Completions know where your cursor is:
- Typing
[inside a define offers its parameters first, then struct fields, then project variables and lists. - Loop variables are only offered inside their loop.
[i]will not haunt you at the top level. - Enum constants,
definecall snippets with parameter placeholders, andlaunch/awaitsnippets for your scratchroutines all appear in the general list.
Signature help (and hover docs) now cover your blocks, not just the built-ins: type myBlock( and the parameter list from your define shows up, current argument bolded.

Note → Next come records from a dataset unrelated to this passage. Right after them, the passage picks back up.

-- ==== Sys2Proof/Machine/Ops.lean ====
section
/-! DEFINITION. The named operations every family of commands is written with: the records of the tables, the arrivals
in flight, the clocks, the judgement of eligibility, and the shape of a step. -/

namespace Sys2Proof.Machine

/-- What a command answers. -/
abbrev Answer := Host.Outcome State Fault Refusal

/-! ### The records of the tables -/

namespace State

def port (s : State) (p : Nat) : Port := Table.get Port.default s.ports p
def lanePlace (s : State) (i : Nat) : Option LaneEntry := Table.get (fun _ => none) s.laneMap i
def service (s : State) (k : Nat) : Service := Table.get Service.default s.services k
def candidate (s : State) (c : Nat) : Candidate := Table.get Candidate.default s.candidates c
def weightSet (s : State) (w : Nat) : WeightSet := Table.get WeightSet.default s.weights w
def sweepEntry (s : State) (e : Nat) : SweepEntry := Table.get SweepEntry.default s.sweepList e
def sweepPort (s : State) (p : Nat) : SweepPort := Table.get SweepPort.default s.sweepPorts p
def dirContext (s : State) (p : Nat) : DirContext := Table.get DirContext.default s.contexts p
def snapshot (s : State) (x : Nat) : Option Snapshot := Table.get (fun _ => none) s.snapshots x

def setPort (s : State) (p : Nat) (v : Port) : State := { s with ports := Table.set Port.default s.ports p v }
def setLanePlace (s : State) (i : Nat) (v : Option LaneEntry) : State :=
  { s with laneMap := Table.set (fun _ => none) s.laneMap i v }
def setService (s : State) (k : Nat) (v : Service) : State :=
  { s with services := Table.set Service.default s.services k v }
def setCandidate (s : State) (c : Nat) (v : Candidate) : State :=
  { s with candidates := Table.set Candidate.default s.candidates c v }
def setWeightSet (s : State) (w : Nat) (v : WeightSet) : State :=
  { s with weights := Table.set WeightSet.default s.weights w v }
def setSweepEntry (s : State) (e : Nat) (v : SweepEntry) : State :=
  { s with sweepList := Table.set SweepEntry.default s.sweepList e v }
def setSweepPort (s : State) (p : Nat) (v : SweepPort) : State :=
  { s with sweepPorts := Table.set SweepPort.default s.sweepPorts p v }
def setDirContext (s : State) (p : Nat) (v : DirContext) : State :=
  { s with contexts := Table.set DirContext.default s.contexts p v }
def setSnapshot (s : State) (x : Nat) (v : Option Snapshot) : State :=
  { s with snapshots := Table.set (fun _ => none) s.snapshots x v }

/-- The services that are not at their default, lowest first. Every service that is DEFINED or ACTIVE is one. -/
def serviceIndices (s : State) : List Nat := Table.keys s.services

/-- The candidates that are not at their default, lowest first. Every candidate that is not FREE is one. -/
def candidateIndices (s : State) : List Nat := Table.keys s.candidates

/-! ### Arrivals, notices and faults in flight -/

/-- Arrivals leave for the blocks that take them, in the order given (00 section 3, log 4). -/
def send (s : State) (l : List Instr) : State := { s with inFlight := s.inFlight ++ l }

/-- An arrival is taken: it is no longer in flight. -/
def take (s : State) (i : Instr) : State := { s with inFlight := s.inFlight.erase i }

/-- The interval clock of R60. The time stays below the interval's length (log 26). -/
def clock (s : State) : IntervalStamp := ⟨s.intervalNumber, min (s.now - s.intervalStart) (s.intervalLength - 1)⟩

/-- A notice is posted, stamped with the interval clock at this moment (R60, R172). -/
def post (s : State) (n : Notice) : State := s.send [.noticePost n s.clock]

/-- A fault is sent to the Report Unit (R174). -/
def raise (s : State) (f : FaultReport) : State := s.send [.faultRecord f]

/-! ### Time -/

/-- The time base stands at `t` or later (log 2). -/
def atTime (s : State) (t : Nat) : State := { s with now := max s.now t }

/-! ### Sources, visits and eligibility -/

/-- The source a port gives its packets (R1). -/
def sourceOfPort (s : State) (p : Nat) : Option Nat :=
  if p = 12 ∨ p = 13 then (s.port p).given.map (64 + ·) else some p

/-- The ports a margin lane of source `x` is read on: the feed port, or either sweep port for a sweep source. -/
def portsOfSource (x : Nat) : List Nat := if 64 ≤ x then [12, 13] else if x < 12 then [x] else []

/-- The entry a sweep port has under visit. -/
def visiting (s : State) (p : Nat) : Option Nat := (s.sweepPort p).visit.map Visit.entry

/-- Whether an entry is under visit on either sweep port (R117). -/
def underVisit (s : State) (e : Nat) : Bool := s.visiting 12 == some e || s.visiting 13 == some e

/-- Whether sweep port `p` has source `x` in DWELLING (R49, R73). -/
def dwellsOn (s : State) (p x : Nat) : Bool :=
  match (s.sweepPort p).visit with
  | some ⟨e, _, .dwelling _⟩ => x == 64 + e
  | some ⟨e, _, .grading⟩ => x == 64 + e
  | _ => false

/-- The outage flag of a candidate's port, the port of its source number (R75). -/
def inOutage (s : State) (c : Nat) : Bool :=
  match (s.candidate c).cfg.source with
  | some x => (s.port x).outage
  | none => false

/-- State READY, and so not QUARANTINED (R34). -/
def isReady (s : State) (c : Nat) : Bool :=
  (s.candidate c).cfg.state == .ready && (s.candidate c).quarantine.isNone

/-- The minimum grade of a candidate's owner service. -/
def minimumGrade (s : State) (c : Nat) : Nat :=
  match (s.candidate c).cfg.owner with
  | some k => (s.service k).cfg.minGrade
  | none => 0

/-- The grade, 0 when absent; used only of candidates whose grade is present. -/
def gradeOf (s : State) (c : Nat) : Nat :=
  match (s.candidate c).grade with
  | some g => g.grade
  | none => 0

/-- Tests 2 and 3 of R75: the grade record is present, its grade reaches the minimum grade, and neither SILENT nor
UNLOCKED is set. -/
def gradePasses (s : State) (c : Nat) : Bool :=
  match (s.candidate c).grade with
  | some g => decide (s.minimumGrade c ≤ g.grade) && !g.silent && !g.unlocked
  | none => false

/-- Eligibility (R75). -/
def eligible (s : State) (c : Nat) : Bool := s.isReady c && s.gradePasses c && !s.inOutage c

/-- The first eligible member of a rank order, other than those excluded. -/
def firstEligible (s : State) (order except : List Nat) : Option Nat :=
  order.find? fun c => s.eligible c && !except.contains c

/-- The test of PIN and of an armed PIN switch: a member of the rank order, READY, its port not in outage (R107, R111). -/
def pinFit (s : State) (k c : Nat) : Bool :=
  (s.service k).rank.contains c && s.isReady c && !s.inOutage c

end State

/-! ### The shape of a step -/

/-- A step of the running part. An event of a part that is not running changes nothing (R157, R170, log 5). -/
def whenRunning (s : State) (f : State → State) : Answer :=
  .next (if s.phase = .running then f s else s)

/-- A row that acts on a port. -/
def onPort (p : Nat) (a : Answer) : Answer := if p < 15 then a else .fault .noSuchPort

/-- A row that acts on a sweep port. -/
def onSweepPort (p : Nat) (a : Answer) : Answer := if p = 12 ∨ p = 13 then a else .fault .noSuchSweepPort

/-- A row that acts on a service. -/
def onService (k : Nat) (a : Answer) : Answer := if k < 512 then a else .fault .noSuchService

/-- A row that acts on a candidate. -/
def onCandidate (c : Nat) (a : Answer) : Answer := if c < 2048 then a else .fault .noSuchCandidate

/-- A row that acts on a Sweep List entry. -/
def onEntry (e : Nat) (a : Answer) : Answer := if e < 64 then a else .fault .noSuchSweepEntry

/-- A row that names a component slot. -/
def onSlot (k : Nat) (a : Answer) : Answer := if k < 8 then a else .fault .noSuchSlot

/-- A row that carries a packet. -/
def onPacket (p : Packet) (a : Answer) : Answer := if p.length = 188 then a else .fault .notAPacket

end Sys2Proof.Machine
end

Warnings that require actually understanding the file (toggle: Semantic checks in Settings):
| Check | Example complaint |
|---|---|
| Unknown block call | mvoe2(1, 2) — not a built-in, define, or scratchroutine |
| Wrong argument count | move2 takes 2 argument(s) (dx, dy) — got 1 |
| Unknown scratchroutine | launch missingRoutine(…) |
| Unknown identifier | SPEDE — did you mean SPEED? |
Undefined [variable] |
not a param, loop var, struct field, or project variable |
| Shadowing | a parameter named the same as a project variable (the local wins — the linter just wants you to know) |
| Duplicate declarations | two defines with one name, duplicate enum entries |
Style opinions, delivered as blue Info squiggles (toggle: Code smells in Settings). None of these block compilation; all of them are right:
| Smell | Why it's flagged |
|---|---|
| Unused define / scratchroutine | declared, never called, launched, awaited, or cancelled |
| Unused parameter / loop variable | never read in its body |
| Busy-wait | forever { if (…) { } } with no wait — wait until (…) exists and is cheaper |
| Empty body | forever { }, empty if, empty loop |
Dead set |
set [x] to 5 immediately overwritten by another set [x] |
| Magic number | the same non-trivial literal 3+ times — make it an enum constant |
| Deep nesting | control flow more than 4 levels deep — extract a define |
| Orphaned broadcast | broadcast("msg") with no on receive "msg" in this file (fine if another sprite listens — the linter can only see one file) |
src/analyzer.js is pure analysis (no Monaco imports): symbol table, scopes, occurrence index, diagnostics, semantic-token extraction, and a per-model cache keyed on document version + sprite + project index. src/semantic-providers.js is the thin Monaco adapter that registers definition/references/highlight/rename/semantic-token providers on top of it. One parse per edit feeds everything.